Experimental results show YOLOv11-LicoSeg achieves 78.2% mAP50–95 for segmentation and 81.7% for detection, reaching the highest precision in licorice radicle segmentation. Compared with unimproved YOLOv11—seg, detection mAP50 increases by 0.7%, mAP50–95 by 1.3%, segmentation mAP50 by 0.7%, and mAP50–95 by 0.8%. The linearity of 0.9421 and the goodness of fit of 0.94408 between manual and machine-vision measurements prove the model’s feasibility in actual licorice root length calculation. Radicle length extraction helps study radicle morphological evolution, determine seed viability, and explore stress effects. This is the first application of the YOLOv11-seg model to licorice seed radicle characteristic analysis, and a fast and accurate licorice radicle length measurement method is created.

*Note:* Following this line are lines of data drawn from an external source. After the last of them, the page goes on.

/-! ### Caches and coherence -/

/-- No structure of the die holds the line. -/
abbrev NoCopy (s : State) (d l : Nat) : Prop := ∀ u, u < 49 → s.findWay d u l = none

/-- The slice of the line has opened a transaction with its home for an access, under its next identifier (R165 to R167). -/
abbrev SliceAsks (d : Nat) (a : Access) (st : SliceSt) (k : CohKind) (s t : State) : Prop :=
  t.sliceTxn d a.line = { (default : SliceTxn) with st := st, waiting := [a] } ∧
    t.out = s.out ++ [.coh k (0x100 + s.homeOf a.line) { sliceMsg d a.line a.sealed a.reserved with
      txn := SMap.get s.wbTag (64 + 4 * d + sliceOf a.line), flag := a.kind == .fetch }]

/-- No word that a lookup of the line in the die reads carries a code error (R143). -/
abbrev NoMarks (s : State) (d l : Nat) : Prop := ∀ p, p ∈ s.ecc → s.dieWord d l p.1 = false

/-- The slice has written a modified line back to its home with a world's tag; with `keep` a clean copy stays (R165 to R167). -/
abbrev SliceWrites (d l : Nat) (keep : Bool) (data : List Nat) (poison sealed : Bool) (s t : State) : Prop :=
  (t.sliceTxn d l).st = (if keep then .mkA else .miA) ∧ (t.sliceTxn d l).data = data ∧
    t.out = s.out ++ [.coh .wb (0x100 + s.homeOf l) { sliceMsg d l sealed false with
      txn := SMap.get s.wbTag (64 + 4 * d + sliceOf l), flag := keep, tag := SMap.get s.wbTag (4 * d + sliceOf l),
      data := data, poison := poison }]

/-- The access `a` of a hart reaches its caches with the tags `b`: the hart and its die take part, it raises no exception, its
write-combining buffer is empty, and no code error lies in its way (R121, R127, R129, R143). -/
abbrev RingTakes (s : State) (a b : Access) : Prop :=
  b = s.accessTagged a ∧ ¬ s.stopped ∧ s.accessOk a = true ∧ s.accessFault a = none ∧ (s.hartSt a.h).wc = none ∧
    NoMarks s (hartDie a.h) a.line

/-- An LR has read its line (R121): the number of 4 or 8 bytes, sign-extended. -/
abbrev LrAnswers (a : Access) (wide : Bool) (data : List Nat) (t : State) : Prop :=
  t.resp = .data (amoResult (8 * (if wide then 8 else 4)) (accWord a data (if wide then 8 else 4)))

/-- A maintenance instruction of a hart is performed: the hart and its die take part, the mode may use it, the PMP permits it,
the hart's write-combining buffer is empty, and no code error lies in its way (R121, R143, R153). -/
abbrev CboRuns (s : State) (h inst : Nat) (md : PrivMode) (l : Nat) : Prop :=
  s.hartActs h = true ∧ ¬ s.stopped ∧ s.dieIn (hartDie h) = true ∧ s.cboFault h inst md = none ∧
    (s.pmpFault h md (64 * l) 64 pmpW = false ∨ inst ≠ 3 ∧ s.pmpFault h md (64 * l) 64 pmpR = false) ∧
    NoMarks s (hartDie h) l ∧ (s.hartSt h).wc = none

/-- No masked write of the die on the line is still to be performed (R147, R153). -/
abbrev NoMaskedWrite (s : State) (d l : Nat) : Prop := ∀ r, r ∈ (s.dieSt d).sent → r.op = none → r.line ≠ l

/-- A byte of Piton memory serves an access of an issuer (R158 to R161): it lies in a way in Piton mode, neither changing nor
released, of the issuer's world, and is not poisoned. -/
abbrev PitonByte (s : State) (c : Issuer) (d x : Nat) : Prop :=
  ∃ sl w o, sl < 4 ∧ 4 ≤ w ∧ w < 16 ∧ o < 0xC0000 ∧ x = pitonBase d sl w + o ∧ s.dieAway d = false ∧
    (s.get (L.WLD_L3WAY.PITON d sl)).testBit (w - 4) = true ∧ (SMap.get s.pitonBusy (4 * d + sl)).testBit w = false ∧
    s.isReleasing (.l3 (64 * d + 16 * sl + w)) = false ∧ s.wayOwner d sl w = c.sealed ∧ SMap.get s.poison (x / 64) = false

/-- An access reaches the Piton memory of a die of Skelura make, and the PMP permits it (R18, R121, R159). -/
abbrev PitonReached (s : State) (c : Issuer) (a : PAddr) (k : PitonKind) (d : Nat) : Prop :=
  d < 12 ∧ 0x10000000000 + 0x10000000 * d ≤ a.toNat ∧ a.toNat < 0x10000000000 + 0x10000000 * d + 0x2400000 ∧
    (s.dieSt d).otherMake = false ∧ s.pitonReach c d = true ∧ s.pmpStops c a.toNat (pitonShape k).1 (pitonPmp k) = false

/-- An access is aligned to its size; one of a vector is longer than its elements (R160). -/
abbrev PitonAligned (a : PAddr) (k : PitonKind) : Prop := (pitonShape k).1 ≤ 8 → a.toNat % max 1 (pitonShape k).1 = 0

/-- An aligned access to Piton memory every byte of which serves it (R158 to R161). -/
abbrev PitonServes (s : State) (c : Issuer) (a : PAddr) (k : PitonKind) (d : Nat) : Prop :=
  PitonReached s c a k d ∧ c.agent ≠ .device ∧ PitonAligned a k ∧ ∀ i, i < (pitonShape k).1 → PitonByte s c d (a.toNat + i)

/-- A message about its line finds the domain running and no code error at its home, which refuses it under no code of
Table 7.9. -/
abbrev HomeHears (s : State) (k : CohKind) (m : CohMsg) : Prop :=
  ¬ s.stopped ∧ s.homeEcc (s.homeOf m.line) m.line = false ∧ s.nakCode (s.homeOf m.line) k m = none

/-- A request that its home can open at once (R173): the line has no transaction and no request waits for it, and there is an
entry. -/
abbrev HomeOpens (s : State) (k : CohKind) (m : CohMsg) : Prop :=
  HomeHears s k m ∧ s.txnOn (s.homeOf m.line) m.line = none ∧
    (s.home (s.homeOf m.line)).waiting.any (fun p => p.2.line == m.line) = false ∧ s.entryFor (s.homeOf m.line) k m = true

/-- The snoops of home `h` for a request, one copy for the link of each die that carries the line's slice, in ascending order
(R173, R202, R212). -/
abbrev snoopsOf (s : State) (h : Nat) (k : CohKind) (mask : Nat) (m : CohMsg) (disc : Bool) : List Out :=
  (onesBelow 12 mask).map (fun d =>
    .snoop k d ((s.carrier d (sliceOf m.line)).getD (4 * d + sliceOf m.line)) { homeMsg h m with flag := disc })

/-- Home `h` has opened a transaction for the request (R173): its snoops left, its memory read after them, and it has not
replied; nothing but the home's own registers and the records has changed beside it. -/
abbrev HomeOpened (h : Nat) (m : CohMsg) (mask : Nat) (sk : CohKind) (disc : Bool) (read : Option Nat) (s t : State) : Prop :=
  (t.txnOn h m.line).map (fun x => (x.req, x.snoops, x.snoopKind, x.needMem, x.replied)) =
      some (m, mask, sk, read.isSome, false) ∧
    (s.out ++ snoopsOf s h sk mask m disc ++ read.toList.map (fun c => .mcRead (s.mcOf m.line) c m.line (s.home h).seq)) <+:
      t.out ∧
    t.mem = s.mem ∧ SameRegsButRecords [R.HA_STATUS h, R.HA_SF_STAT h, R.HA_SF_CNT h] s t

/-- A response answers a snoop of the transaction `x` that other dies still have to answer, and no data of the transaction
waits for WQ (R173, R175). -/
abbrev SnoopAnswered (s : State) (m : CohMsg) (x : HomeTxn) : Prop :=
  HomeHears s .rspI m ∧ s.txnOn (s.homeOf m.line) m.line = some x ∧ x.toWrite = none ∧
    x.snoops.testBit m.src = true ∧ clearBit x.snoops m.src ≠ 0 ∧ x.held = [] ∧
    ∀ p, p ∈ (s.home (s.homeOf m.line)).waiting ++ (s.home (s.homeOf m.line)).held → p.1 = .wb → p.2.line ≠ m.line

/-- Memory takes the data that a response brings for the transaction `x` (R168, R230). -/
abbrev DataTaken (s : State) (m : CohMsg) (x : HomeTxn) : Prop :=
  x.kind ≠ .ncWr ∧ s.writeRoom m.line = true ∧ x.req.line = m.line ∧ (s.homeWrite x.req m.data m.poison).2 = true

/-- The message finds a die of Skelura make in a running domain, without a code error in the line's way. -/
abbrev DieHears (s : State) (d : Nat) (m : CohMsg) : Prop :=
  ¬ s.stopped ∧ (s.dieSt d).otherMake = false ∧ NoMarks s d m.line

/-- No request that the die sent to a home ends with the message (R172). -/
abbrev NotOfDie (s : State) (d : Nat) (m : CohMsg) : Prop :=
  ∀ r, r ∈ (s.dieSt d).sent → r.waits = false → ¬ (r.txn = m.txn ∧ r.line = m.line)

/-- The FACK by which a die takes a reply (Table 7.5). -/
abbrev fackOf (s : State) (d : Nat) (m : CohMsg) : Out :=
  .coh .fack (0x100 + s.homeOf m.line) { m with src := d, flag := false, data := [], poison := false, tag := 0 }

/-- The coherent domain has stopped (R181, R433): every home, the counters and the transmitters, with the fatal capture. -/
abbrev FatallyStopped (t : State) : Prop :=
  (∀ h, h < 32 → t.get (L.HA_STATUS.STOPPED h) = 1) ∧ t.get L.PMC_CTL.FREEZE = 1 ∧ t.faultN = true ∧ t.txIdle = true ∧
    (t.get L.CRN_STATUS.FULL).testBit 3 = true

/-- A die answers its line's home (R169). -/
abbrev DieAnswers (d : Nat) (k : CohKind) (m : CohMsg) (x : Option CLine) (tag : Nat) (s t : State) : Prop :=
  t.out = s.out ++ [.coh k (0x100 + s.homeOf m.line)
    { m with src := d, flag := false, tag := tag, data := (x.getD default).data, poison := (x.getD default).poison }]

/-! ### Die links -/

/-- As `SameRegsButRecords`, and the reserved-schedule records may have changed too (R119). -/
abbrev SameRegsButScheds (ks : List Nat) (r s : State) : Prop :=
  ∀ k, k ∉ ks → ¬ recordKey k → (∀ q, q < 32 → k ≠ R.CSQ_SCHED_STAT q ∧ k ≠ R.CSQ_SCHED_FRAME q) → s.rd k = r.rd k

/-- A good flit whose turn it is arrives on the ACTIVE link `n`, of a defined KIND and with no reserved bit set. -/
abbrev FlitTaken (s : State) (n w : Nat) : Prop :=
  s.dlState n = dlActive ∧ cdpGood (s.linkHalf n) w = true ∧ cdpSeq w = (s.link n).rxSeq ∧ cdpKind w ≤ 3 ∧ cdpReserved w = false

/-- Link `n` has no message to send and owes no acknowledgement. -/
abbrev LinkQuiet (s : State) (n : Nat) : Prop :=
  (s.link n).txWait = [] ∧ (s.link n).resend = [] ∧ (s.link n).txPart = none ∧ (s.link n).due = false

/-- What a good flit in its turn makes of the link: its acknowledgement and credits are taken (R187, R189), and it counts as
received in order. -/
abbrev Link.took (x : Link) (w : Nat) : Link :=
  let covered := fun (q : Nat) => (cdpAck w).any (fun a => decide ((a + 4096 - q) % 4096 < 2048))
  { x with
    copyGood := x.copyGood + 1, rxFail := none
    rxSeq := if consumesSeq (cdpKind w) then (x.rxSeq + 1) % 4096 else x.rxSeq
    rxAny := x.rxAny || consumesSeq (cdpKind w)
    replay := x.replay.filter (fun f => !covered f.seq)
    txRefused := x.txRefused.filter (fun q => !covered q)
    credit := (List.range 4).map (fun v => x.credit.getD v 0 + (cdpCredit w).getD v 0) }

/-- The flit that a link in condition `x` sends next (R186): its SEQ, what it acknowledges, and the units it returns. -/
abbrev Link.flit (x : Link) (half : Option Bool) (kind payload : Nat) : Nat :=
  cdpFlit half kind x.txSeq (if x.rxAny then some ((x.rxSeq + 4095) % 4096) else none)
    ((List.range 4).map (fun v => min 15 (x.owed.getD v 0))) payload

/-- Link `n` sends an LNAK from the condition `x` (R187, R191). -/
abbrev LnakSent (s : State) (n : Nat) (x : Link) (code seq : Nat) (t : State) : Prop :=
  t.out = s.out ++ [.cdpFlit n (x.flit (s.linkHalf n) kindLnak (lnakPayload code seq))]

/-- A message of a die whose fields fit Table 8.3: a defined opcode, and the units that opcode and DATA call for, or the request
that an IO_CMP answers (R188). -/
abbrev MsgFits (y : Die) (m : CdpMsg) : Prop :=
  cdpOpcodeOk m.opcode = true ∧ m.source < 256 ∧ m.tag < 256 ∧ m.txn < 65536 ∧ m.gen < 256 ∧ (∀ v ∈ m.vi, v < 256) ∧
    m.body.length = cdpTail m.opcode m.data (y.reads.contains m.txn) ∧ ∀ u ∈ m.body, u < 2 ^ 128

/-- The hub offers its half of a parameter exchange (Table 8.6): version 1.0, the die's site, its buffer units and its lane
records; `force` has both ends train again first (R193, R195). -/
abbrev HubOffers (s : State) (n : Nat) (force : Bool) (t : State) : Prop :=
  t.out = s.out ++ [.dlOffer n force ⟨1, 0, n / 4, [16, 32, 32, 32], s.get (L.DL_LANES_RX.FAILED n), s.get (L.DL_LANES_TX.FAILED n)⟩]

Although the YOLOv11-LicoSeg model has achieved its design objectives, this method still has some limitations. For instance, compared with the initial version of the YOLOv11-seg model, the size of the YOLOv11-LicoSeg model has increased, which raises the difficulty of deployment. Meanwhile, there are misidentifications during the radicle segmentation process. In the early stage of licorice germination, when the radicles are short and overlap with the background of similar color patches, it may lead to false detections of the radicles.
The YOLOv11-LicoSeg model proposed in this study demonstrates high accuracy and robustness in measuring the length of licorice radicles, validating the significant potential of deep learning techniques in plant phenotypic analysis, particularly in the segmentation of small organs. Compared with traditional manual measurement methods, this approach achieves automated, non-destructive, and efficient radicle length extraction, substantially reducing human error and experimental costs. As one of the most critical organs during the early stage of seed germination, the growth pattern of the radicle is closely related to seed viability, stress responses, and seedling establishment. Therefore, this method is not only applicable to licorice but can also be extended to the study of radicle or hypocotyl characteristics in other small-seeded species (such as Arabidopsis, tobacco, and alfalfa), providing technical support for rapid seed quality testing, germplasm resource evaluation, and early crop growth monitoring.
However, as noted in the results, the current model still has certain limitations. The increased model size poses challenges for deployment on edge computing devices (e.g., embedded systems or field-portable devices). Future work could address this through model pruning, knowledge distillation, or lightweight architectural designs (e.g., incorporating lightweight backbones such as MobileNet or ShuffleNet). Furthermore, to address the issue of false detections caused by radicles blending into similarly colored backgrounds or early-stage radicles being too short or overlapping, future research could consider attention-guided data augmentation strategies, contextual information fusion modules, or weakly supervised learning mechanisms to further enhance the model’s segmentation capability in complex backgrounds. Moreover, the current study is primarily based on static images. Future efforts can integrate video streams or time-series imaging techniques to achieve dynamic tracking of individual seed germination processes and continuous measurement of radicle growth, thereby providing richer data support for the study of seed germination kinetics. In summary, YOLOv11-LicoSeg provides an effective tool for phenotypic analysis of small plant organs and holds promising application prospects, though continuous improvements in model lightweighting and adaptability to complex scenarios are still needed.